Exercise brief: Take the data below. Output it exactly from its first line through the line containing "def OnlyCore (s".

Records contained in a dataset
====

-- ==== Sys2Proof/Safety.lean ====
section
/-! DEFINITION. What the claims are stated in: runs that go on, the canonical form of memory, what an instruction leaves alone, how
its result appears, and tables of results written from the rules in terms of integers, bits and real numbers. -/

namespace Sys2Proof.Safety

open Sys2Proof.Machine

/-! ## Outcomes and runs -/

/-- The outcome is a next state. -/
def goesOn (o : Out) : Bool :=
  match o with
  | .next _ => true
  | _ => false

/-- The outcome has a next state with the property; a fault or a refusal has none. -/
def Leads (o : Out) (p : State → Prop) : Prop := ∃ t, o = .next t ∧ p t

/-- A run of n steps in which nothing stops the machine. -/
def runs : Nat → State → Prop
  | 0, _ => True
  | n + 1, s => Leads (step s) (runs n)

/-- Memory is in its canonical form. -/
def MemCanonical (s : State) : Prop := s.mem.wf = true

/-! ## What an instruction leaves alone -/

/-- Every byte of memory reads as before, at its point of coherence. -/
def SameBytes (s t : State) : Prop := ∀ sp a, t.pocByte sp a = s.pocByte sp a

/-- Every context but the executing one is as before. -/
def OthersSame (s t : State) : Prop := ∀ h k, ctxKey h k ≠ ctxKey s.now.h s.now.k → t.ctx h k = s.ctx h k

/-- Every core but the executing one is as before. -/
def CoresSame (s t : State) : Prop := ∀ h, h ≠ s.now.h → t.core h = s.core h

/-- Of the whole machine only the executing context may differ; every byte of memory reads as before. -/
def OnlyCur (s t : State) : Prop := t = { s with ctxs := t.ctxs } ∧ OthersSame s t ∧ SameBytes s t

/-- Of the whole machine only the executing context and its core may differ; every byte of memory reads as before. -/
def OnlyCore (s t : State) : Prop :=
  t = { s with ctxs := t.ctxs, cores := t.cores, serial := t.serial } ∧ OthersSame s t ∧ CoresSame s t ∧ SameBytes s t

/-! ## How an instruction ends -/

/-- Only the pc of the executing context differs. -/
def GoesTo (s t : State) (pc : Word) : Prop := OnlyCur s t ∧ t.cur = { s.cur with pc := pc }

/-- `gd` takes the value, unless it is `g0`; the pc is that of the next instruction in sequence; nothing else differs. -/
def WritesG (s t : State) (d : Reg) (x : Word) : Prop :=
  OnlyCur s t ∧ t.cur = { s.cur with g := t.cur.g, pc := s.cur.pc + s.len } ∧
    ∀ r, t.g r = if r = d ∧ r ≠ 0#5 then x else s.g r

/-- A long-latency instruction with lookahead l ends with these writes (R69, R180): with no window, and unless the turn leaves its
completion to an event, they are made now; else the instruction is outstanding with them. The next instruction follows. -/
def Ended (s t : State) (l : BitVec 4) (ws : List RegWrite) : Prop :=
  OthersSame s t ∧ CoresSame s t ∧ SameBytes s t ∧
  if s.now.defer = true ∨ l ≠ 0#4 then
    t = { s with ctxs := t.ctxs, serial := s.serial + 1 } ∧
      t.cur = { s.cur with
        pc := s.cur.pc + s.len
        out := s.cur.out ++ [⟨s.serial, s.cur.pc, l.toNat, s.now.uses, ws, .ready⟩] }
  else
    t = { s with ctxs := t.ctxs, cores := t.cores } ∧ t.cur = { s.cur.writes ws with pc := s.cur.pc + s.len } ∧
      t.me = ws.foldl Core.write s.me

/-- The instruction answers a next state in which it has ended with these writes. -/
def Ends (i : Instr) (s : State) (l : BitVec 4) (ws : List RegWrite) : Prop := Leads (exec i s) (fun t => Ended s t l ws)

/-- The instruction traps (R219): with nothing of the context outstanding the trap is entered, its registers saved, the mode
supervisor with the old mode beside it, and the pc at `tvec`; with instructions outstanding the context waits with the
trap pending, and of two pending traps the earlier instruction's stays. Nothing else differs. -/
def Trapped (s t : State) (code : Nat) (addr info : Word) : Prop :=
  OnlyCur s t ∧
  if s.cur.out = [] then
    t.cur = { s.cur with
      cause := BitVec.ofNat 64 code, fpc := s.cur.pc, rpc := s.cur.pc, faddr := addr, finfo := info
      tstat := t.cur.tstat, pc := s.me.tvec, state := .ready, trap := none, fetched := false } ∧
    t.cur.tstat.getLsbD 0 = true ∧ t.cur.tstat.getLsbD 1 = s.cur.tstat.getLsbD 0 ∧
    ∀ i, 2 ≤ i → t.cur.tstat.getLsbD i = s.cur.tstat.getLsbD i
  else
    t.cur = { s.cur with
      state := .waiting .trap
      trap := match s.cur.trap with
        | some u => if u.id < s.serial then some u else some ⟨s.serial, code, s.cur.pc, s.cur.pc, addr, info⟩
        | none => some ⟨s.serial, code, s.cur.pc, s.cur.pc, addr, info⟩ }

/-- The instruction answers a next state in which it has trapped. -/
def Traps (i : Instr) (s : State) (code : Nat) (addr info : Word) : Prop :=
  Leads (exec i s) (fun t => Trapped s t code addr info)

/-! ## Results of the scalar integer instructions -/

/-- R196: the destination and what its new value satisfies. -/
def rrSpec (i : Instr) (s : State) : Option (Reg × (Word → Prop)) :=
  match i with
  | .add o => some (o.d, fun x => x.toNat = ((s.g o.a).toNat + (s.g o.b).toNat) % 2 ^ 64)
  | .sub o => some (o.d, fun x => (x.toNat + (s.g o.b).toNat) % 2 ^ 64 = (s.g o.a).toNat)
  | .and o => some (o.d, fun x => ∀ j < 64, x.getLsbD j = ((s.g o.a).getLsbD j && (s.g o.b).getLsbD j))
  | .or o => some (o.d, fun x => ∀ j < 64, x.getLsbD j = ((s.g o.a).getLsbD j || (s.g o.b).getLsbD j))
  | .xor o => some (o.d, fun x => ∀ j < 64, x.getLsbD j = ((s.g o.a).getLsbD j != (s.g o.b).getLsbD j))
  | .andn o => some (o.d, fun x => ∀ j < 64, x.getLsbD j = ((s.g o.a).getLsbD j && !(s.g o.b).getLsbD j))
  | .sll o => some (o.d, fun x => x.toNat = (s.g o.a).toNat * 2 ^ ((s.g o.b).toNat % 64) % 2 ^ 64)
  | .srl o => some (o.d, fun x => x.toNat = (s.g o.a).toNat / 2 ^ ((s.g o.b).toNat % 64))
  | .sra o => some (o.d, fun x => x.toInt = (s.g o.a).toInt / 2 ^ ((s.g o.b).toNat % 64))
  | .rol o => some (o.d, fun x => ∀ j < 64, x.getLsbD ((j + (s.g o.b).toNat % 64) % 64) = (s.g o.a).getLsbD j)
  | .min o => some (o.d, fun x => x.toInt = Min.min (s.g o.a).toInt (s.g o.b).toInt)
  | .max o => some (o.d, fun x => x.toInt = Max.max (s.g o.a).toInt (s.g o.b).toInt)
  | .minn o => some (o.d, fun x => x.toNat = Min.min (s.g o.a).toNat (s.g o.b).toNat)
  | .maxn o => some (o.d, fun x => x.toNat = Max.max (s.g o.a).toNat (s.g o.b).toNat)
  | .mul o => some (o.d, fun x => x.toNat = (s.g o.a).toNat * (s.g o.b).toNat % 2 ^ 64)
  | .sel o => some (o.d, fun x => (s.g (cReg o.c) ≠ 0 → x = s.g o.a) ∧ (s.g (cReg o.c) = 0 → x = s.g o.b))
  | _ => none

/-- 1 when the condition holds, else 0. -/
def IsFlag (x : Word) (p : Prop) : Prop := (p → x = 1) ∧ (¬p → x = 0)

/-- R197. -/
def cmpSpec (i : Instr) (s : State) : Option (Reg × (Word → Prop)) :=
  match i with
  | .cmpEq o => some (o.d, fun x => IsFlag x (s.g o.a = s.g o.b))
  | .cmpNe o => some (o.d, fun x => IsFlag x (s.g o.a ≠ s.g o.b))
  | .cmpLt o => some (o.d, fun x => IsFlag x ((s.g o.a).toInt < (s.g o.b).toInt))
  | .cmpGe o => some (o.d, fun x => IsFlag x ((s.g o.a).toInt ≥ (s.g o.b).toInt))
  | .cmpLtn o => some (o.d, fun x => IsFlag x ((s.g o.a).toNat < (s.g o.b).toNat))
  | .cmpGen o => some (o.d, fun x => IsFlag x ((s.g o.a).toNat ≥ (s.g o.b).toNat))
  | .tst o => some (o.d, fun x => IsFlag x (∃ j, (s.g o.a).getLsbD j = true ∧ (s.g o.b).getLsbD j = true))
  | .mov o => some (o.d, fun x => x = s.g o.a)
  | _ => none

/-- R198: the six instructions without a width, and the two with widths 8, 16 and 32. -/
def unarySpec (i : Instr) (s : State) : Option (Reg × (Word → Prop)) :=
  match i with
  | .clz o => some (o.d, fun x => x.toNat ≤ 64 ∧ (s.g o.a).toNat < 2 ^ (64 - x.toNat) ∧
      (x.toNat < 64 → 2 ^ (63 - x.toNat) ≤ (s.g o.a).toNat))
  | .ctz o => some (o.d, fun x => x.toNat ≤ 64 ∧ (∀ j < x.toNat, (s.g o.a).getLsbD j = false) ∧
      (x.toNat < 64 → (s.g o.a).getLsbD x.toNat = true))
  | .popc o => some (o.d, fun x => x.toNat = ((List.range 64).filter (fun j => (s.g o.a).getLsbD j)).length)
  | .sext o =>
    if o.w.toNat < 3 then
      some (o.d, fun x => ∀ j < 64, x.getLsbD j = (s.g o.a).getLsbD (if j < 8 * 2 ^ o.w.toNat then j else 8 * 2 ^ o.w.toNat - 1))
    else none
  | .zext o => if o.w.toNat < 3 then some (o.d, fun x => x.toNat = (s.g o.a).toNat % 2 ^ (8 * 2 ^ o.w.toNat)) else none
  | .brev o => some (o.d, fun x => ∀ j < 64, x.getLsbD j = (s.g o.a).getLsbD (63 - j))
  | .bswap o => some (o.d, fun x => ∀ j < 8, x.extractLsb' (8 * j) 8 = (s.g o.a).extractLsb' (8 * (7 - j)) 8)
  | .neg o => some (o.d, fun x => (x.toNat + (s.g o.a).toNat) % 2 ^ 64 = 0)
  | _ => none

====

Response area:
-- ==== Sys2Proof/Safety.lean ====
section
/-! DEFINITION. What the claims are stated in: runs that go on, the canonical form of memory, what an instruction leaves alone, how
its result appears, and tables of results written from the rules in terms of integers, bits and real numbers. -/

namespace Sys2Proof.Safety

open Sys2Proof.Machine

/-! ## Outcomes and runs -/

/-- The outcome is a next state. -/
def goesOn (o : Out) : Bool :=
  match o with
  | .next _ => true
  | _ => false

/-- The outcome has a next state with the property; a fault or a refusal has none. -/
def Leads (o : Out) (p : State → Prop) : Prop := ∃ t, o = .next t ∧ p t

/-- A run of n steps in which nothing stops the machine. -/
def runs : Nat → State → Prop
  | 0, _ => True
  | n + 1, s => Leads (step s) (runs n)

/-- Memory is in its canonical form. -/
def MemCanonical (s : State) : Prop := s.mem.wf = true

/-! ## What an instruction leaves alone -/

/-- Every byte of memory reads as before, at its point of coherence. -/
def SameBytes (s t : State) : Prop := ∀ sp a, t.pocByte sp a = s.pocByte sp a

/-- Every context but the executing one is as before. -/
def OthersSame (s t : State) : Prop := ∀ h k, ctxKey h k ≠ ctxKey s.now.h s.now.k → t.ctx h k = s.ctx h k

/-- Every core but the executing one is as before. -/
def CoresSame (s t : State) : Prop := ∀ h, h ≠ s.now.h → t.core h = s.core h

/-- Of the whole machine only the executing context may differ; every byte of memory reads as before. -/
def OnlyCur (s t : State) : Prop := t = { s with ctxs := t.ctxs } ∧ OthersSame s t ∧ SameBytes s t

/-- Of the whole machine only the executing context and its core may differ; every byte of memory reads as before. -/
def OnlyCore (s t : State) : Prop :=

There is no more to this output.